> Data for review:
----
theorem completeTake (h : s.Keeps t) (n : Fin 8) : s.Keeps (t.completeTake n).1 := by
  unfold State.completeTake
  split
  · exact h
  · dsimp only
    split
    · exact ((h.modSlot n _).advance n _).takeSorting n _
    · exact (h.modSlot n _ : s.Keeps (t.modSlot n fun x => { x with take := none }))

theorem faultRecord (h : s.Keeps t) (n : Fin 8) (f : SlotFault) : s.Keeps (t.faultRecord n f) :=
  ((h.completeTake n).toFaulted n f).onBound fun e => ((h.completeTake n).toFaulted n f).endRecording e false

theorem recordLoss (h : s.Keeps t) (n : Fin 8) (loss : Nat) : s.Keeps (t.recordLoss n loss) :=
  (h.modSlot n _).setEngine n _ _

theorem overrun (h : s.Keeps t) (n : Fin 8) : s.Keeps (t.overrun n) := by
  unfold State.overrun
  extract_lets x loss s1 s2 waits s3
  have h2 : s.Keeps s2 := (h.modSlot n _).setEngine n _ _
  have h3 : s.Keeps s3 := ite ((h2.modSlot n _).askClose n) (h2.recordLoss n loss)
  exact ite (h3.setSlotState n _) h3

theorem refreshRecord (h : s.Keeps t) (n : Fin 8) : s.Keeps (t.refreshRecord n) := by
  have hc := h.completeTake n
  unfold State.refreshRecord
  dsimp only
  split
  · exact h
  · split
    · split
      next u hu =>
        rw [hu] at hc
        exact hc.overrun n
      next u hu =>
        rw [hu] at hc
        exact hc.faultRecord n _
    · split
      · exact h.setSlotState n _
      · exact h

/-- A next key taken from the pool, and the draw that may follow (R10, R12). -/
theorem refillNextKey (h : s.Keeps t) {e : Fin 64} (hl : (t.entry e).state = .live) : s.Keeps (t.refillNextKey e) := by
  unfold State.refillNextKey
  split
  next key pool _ hp _ =>
    have h1 := h.modEntry (e := e) (g := fun x => { x with nextKey := some key })
      (Entry.keepsSound_keyed hl rfl rfl rfl)
    refine ⟨fun hs => State.startDraw_poolOk ?_ ?_, h1.flags, h1.segments, h1.keys⟩
    all_goals have := (h.pool hs).1
    all_goals simp only [hp, List.length_cons] at this
    · show pool.length ≤ 4
      omega
    · intro _
      show pool.length < 4
      omega
  · exact h

theorem openChunk (h : s.Keeps t) {n : Fin 8} (hl : ∀ e, (t.slot n).boundEntry = some e → (t.entry e).state = .live) :
    s.Keeps (t.openChunk n) := by
  unfold State.openChunk
  dsimp only
  split
  · exact h
  next e he =>
    have hle := hl e he
    split
    · exact (h.modSlot n _).finishRecording n
    · split
      · split
        · exact h.setSlotState n _
        · exact h
      · split
        · exact h
        · split
          · exact h
          · refine (refillNextKey (h.setEntry (Entry.keepsSound_decideSegment hle)) ?_).modSlot n _ |>.formBatch n
            rw [State.entry_setEntry_self, Entry.decideSegment_state, hle]

theorem putChunk (h : s.Keeps t) (n : Fin 8) (c : OpenChunk) (e : Fin 64) : s.Keeps (t.putChunk n c e) := by
  unfold State.putChunk
  extract_lets s1 s2 s3 s4 x
  have h2 : s.Keeps s2 := (h.modSlot n _).advance n _
  have h3 : s.Keeps s3 := h2.modEntry ((s2.entry e).keepsSound_countChunk c.stamp)
  have h4 : s.Keeps s4 := h3.setEngine n _ _
  exact ite (h4.notify _) h4

theorem closedChunk (h : s.Keeps t) (n : Fin 8) : s.Keeps (t.closedChunk n) := by
  unfold State.closedChunk
  split
  · split
    · exact (h.putChunk n _ _).settleClosing n
    · exact h.modSlot n _
  · exact h

theorem sealedBatch (h : s.Keeps t) (n : Fin 8) (bytes : List Byte) : s.Keeps (t.sealedBatch n bytes) := by
  unfold State.sealedBatch
  split
  · exact h
  · dsimp only
    split
    · exact ((h.modSlot n _).closeTakesEffect n).settleClosing n
    · exact ((h.modSlot n _).formBatch n).settleClosing n

theorem startTake (h : s.Keeps t) (n : Fin 8) : s.Keeps (t.startTake n) := by
  unfold State.startTake
  dsimp only
  split
  · exact h.modSlot n _
  · exact h.faultRecord n _

theorem endTake (h : s.Keeps t) (n : Fin 8) : s.Keeps (t.endTake n) := by
  have hc := h.completeTake n
  unfold State.endTake
  split
  next u hu =>
        rw [hu] at hc
        exact (hc.formBatch n).settleClosing n
  next u hu =>
        rw [hu] at hc
        exact hc.faultRecord n _

/-! ## Frames -/

theorem runWork (h : s.Keeps t) (work : Work) : s.Keeps (t.runWork work).1 := h.of_same rfl rfl rfl rfl

theorem recoveryRaise (h : s.Keeps t) (e : Fin 64) (seq stamp : Nat) : s.Keeps (t.recoveryRaise e seq stamp) := by
  unfold State.recoveryRaise
  split
  next hr => exact (h.modEntry (Entry.keepsSound_raiseCount hr.2.2 stamp)).derive e
  · exact h

theorem countDelivered (h : s.Keeps t) (n : Fin 8) (count : Nat) : s.Keeps (t.countDelivered n count) := by
  unfold State.countDelivered
  exact (h.modSlot n _).advance n _

theorem drainDeliver (h : s.Keeps t) (n : Fin 8) : s.Keeps (t.drainDeliver n) := by
  have h0 : s.Keeps { t with flight := none } := h.of_same rfl rfl rfl rfl
  unfold State.drainDeliver
  split
  next base pos count key gen seq expect winBase winSize winPos _ =>
    split
    · dsimp only
      split
      · have hw := h0.runWork (.deliver base pos count key gen seq expect winBase winSize winPos)
        split
        next u hu =>
          rw [hu] at hw
          exact hw.countDelivered n count
        next u hu =>
          rw [hu] at hw
          exact hw
      · exact h0
    · exact h
  · exact h

theorem readFrameTag (h : s.Keeps t) (n : Fin 8) : s.Keeps (t.readFrameTag n) := by
  unfold State.readFrameTag
  split
  · dsimp only
    split
    · exact h.modSlot n _
    · exact h
  · exact h

theorem drainVerify (h : s.Keeps t) (n : Fin 8) : s.Keeps (t.drainVerify n) := by
  unfold State.drainVerify
  split
  · exact (h.of_same rfl rfl rfl rfl : s.Keeps { t with flight := none }).readFrameTag n
  · exact h

theorem finishFrame (h : s.Keeps t) (n : Fin 8) (o : FrameOutcome) (packets remaining : Nat) (notice : Bool) :
    s.Keeps (t.finishFrame n o packets remaining notice) := by
  unfold State.finishFrame
  split
  · exact h
  · extract_lets x entry s1 s2 s3 s4 s5 y
    have h3 : s.Keeps s3 := ((h.modSlot n _).setEngine n _ _).advance n _
    have h4 : s.Keeps s4 := ite (h3.setEngine n _ _) h3
    have h5 : s.Keeps s5 := ite (h4.setEngine n _ _) h4
    exact ite (h5.notify _) h5

theorem endPlay (h : s.Keeps t) (n : Fin 8) : s.Keeps (t.endPlay n) := by
  have hi := h.toIdle n
  refine ((hi.onBound fun e => ?_).completeOrder n _).notify _
  split
  · exact hi.judgeLastView e
  · exact hi

theorem completeMove (h : s.Keeps t) (n : Fin 8) (e : Fin 64) : s.Keeps (t.completeMove n e) := by
  unfold State.completeMove
  dsimp only
  split
  · exact ((((h.modEntry ((t.entry e).keepsSound_spent (.inr rfl))).toIdle n).completeOrder n _).completeOrder n _).notify _
  · exact ((((h.endMove e).toIdle n).completeOrder n _).completeOrder n _).notify _

theorem quitMove (h : s.Keeps t) (n : Fin 8) : s.Keeps (t.quitMove n) :=
  (h.toIdle n).onBound fun e => (h.toIdle n).endMove e

theorem afterFinish (h : s.Keeps t) (n : Fin 8) : s.Keeps (t.afterFinish n) := by
  unfold State.afterFinish
  dsimp only
  split
  · split
    · exact h.completeMove n _
    · split
      · exact ((h.quitMove n).completeOrder n _).notify _
      · exact h.setSlotState n _
  · split
    · exact h.endPlay n
    · exact h.setSlotState n _

theorem endFrame (h : s.Keeps t) (n : Fin 8) (o : FrameOutcome) (packets remaining : Nat) :
    s.Keeps (t.endFrame n o packets remaining) := by
  unfold State.endFrame
  split
  · exact h
  · exact (h.finishFrame n o packets remaining true).afterFinish n

theorem advanceMoveMark (h : s.Keeps t) (e : Fin 64) : s.Keeps (t.advanceMoveMark e) :=
  h.modEntry (.of_same rfl rfl rfl rfl rfl)

theorem playNext (h : s.Keeps t) (n : Fin 8) : s.Keeps (t.playNext n) := by
  unfold State.playNext
  dsimp only
  split
  · split
    · exact h.setSlotState n _
    · split
      · exact h.endFrame n _ _ _
      · exact h.setSlotState n _
  · exact h

theorem moveNext (h : s.Keeps t) (n : Fin 8) : s.Keeps (t.moveNext n) := by
  unfold State.moveNext
  dsimp only
  split
  · split
    · exact h
    · split
      · exact h.endFrame n _ _ _
      · exact h.setSlotState n _
  · exact h

theorem permitFrame (h : s.Keeps t) (n : Fin 8) (e : Fin 64) (g : Segment) (tag : TagRead) (remaining : Nat) :
    s.Keeps (t.permitFrame n e g tag remaining) := by
  unfold State.permitFrame
  dsimp only
  split
  · exact (h.modSlot n _).playNext n
  · split
    · exact (h.modSlot n _).moveNext n
    · exact (h.advanceMoveMark e).endFrame n _ _ _
  · exact h.endFrame n _ _ _

theorem frameVerified (h : s.Keeps t) (n : Fin 8) (e : Fin 64) (tag : TagRead) (raiseDue : Bool) :
    s.Keeps (t.frameVerified n e tag raiseDue) := by
  unfold State.frameVerified
  extract_lets s1 x
  have h1 : s.Keeps s1 := ite (h.recoveryRaise e _ _) h
  split
  next s2 _ _ g _ _ =>
    extract_lets s3
    have h2 : s.Keeps s2 := h1.of_same rfl rfl rfl rfl
    have h3 : s.Keeps s3 := by
      unfold s3
      split
      · exact h2.endFrame n _ _ _
      · exact h2.permitFrame n e g tag _
    exact ite h3.judgeAll h3
  · exact h1.endFrame n _ _ _

theorem faultFrameSlot (h : s.Keeps t) (n : Fin 8) (f : SlotFault) : s.Keeps (t.faultFrameSlot n f) := by
  have hf := (h.drainDeliver n).toFaulted n f
  refine hf.onBound fun e => ?_
  split
  · exact hf.judgeLastView e
  · split
    · exact hf.endMove e
    · exact hf

theorem faultSlot (h : s.Keeps t) (n : Fin 8) (f : SlotFault) : s.Keeps (t.faultSlot n f) := by
  unfold State.faultSlot
  split
  · exact h.faultRecord n f
  · exact h.faultFrameSlot n f

theorem refreshSlot (h : s.Keeps t) (n : Fin 8) : s.Keeps (t.refreshSlot n) := by
  unfold State.refreshSlot
  extract_lets s1
  have h1 : s.Keeps s1 := h.setSlot n _
  split
  · exact h1.faultSlot n _
  next s2 _ =>
    have h2 : s.Keeps s2 := h1.advance n _
    split
    · exact h2.refreshRecord n
    · exact ite h2 (h2.playNext n)
    · exact h2.moveNext n
    · exact h2

theorem takeFrame (h : s.Keeps t) (n : Fin 8) : s.Keeps (t.takeFrame n) := (h.modSlot n _).setSlotState n _

theorem verifyRange (h : s.Keeps t) (n : Fin 8) (e : Fin 64) (f : Frame) (tag : TagRead) :
    s.Keeps (t.verifyRange n e f tag) := by
  unfold State.verifyRange
  dsimp only
  split
  · split
    · exact h.modSlot n _
    · split
      · exact (h.modSlot n _).frameVerified n e tag _
      · exact (h.modSlot n _).endFrame n _ _ _
  · exact h.faultFrameSlot n _

theorem verifyFrame (h : s.Keeps t) (n : Fin 8) (e : Fin 64) (f : Frame) : s.Keeps (t.verifyFrame n e f) := by
  unfold State.verifyFrame
  dsimp only
  split
  · exact h.verifyRange n e f _
  · split
    · split
      · exact (h.modSlot n _).endFrame n _ _ _
      · exact h.verifyRange n e _ _
    · exact h.faultFrameSlot n _

theorem delivered (h : s.Keeps t) (n : Fin 8) (count : Nat) : s.Keeps (t.delivered n count) := by
  have hc := h.countDelivered n count
  unfold State.delivered
  dsimp only
  split
  · split
    · exact hc.playNext n
    · exact hc.endFrame n _ _ _
  · exact hc

theorem badRange (h : s.Keeps t) (n : Fin 8) : s.Keeps (t.badRange n) := h.endFrame n _ _ _

theorem putOutput (h : s.Keeps t) (n : Fin 8) (e : Fin 64) (count remaining : Nat) :
    s.Keeps (t.putOutput n e count remaining) :=
  (((h.modSlot n _).advance n _).advanceMoveMark e).endFrame n _ _ _

theorem finalResealed (h : s.Keeps t) (n : Fin 8) : s.Keeps (t.finalResealed n) := by
  unfold State.finalResealed
  split
  · split
    · exact h.putOutput n _ _ _
    · exact h
  · exact h

end State.Keeps

end Sys2Proof.Machine
end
----
> Work required:
Scan the data above for the word "List", then copy every line that holds it.

> Result of this task:
    all_goals simp only [hp, List.length_cons] at this
theorem sealedBatch (h : s.Keeps t) (n : Fin 8) (bytes : List Byte) : s.Keeps (t.sealedBatch n bytes) := by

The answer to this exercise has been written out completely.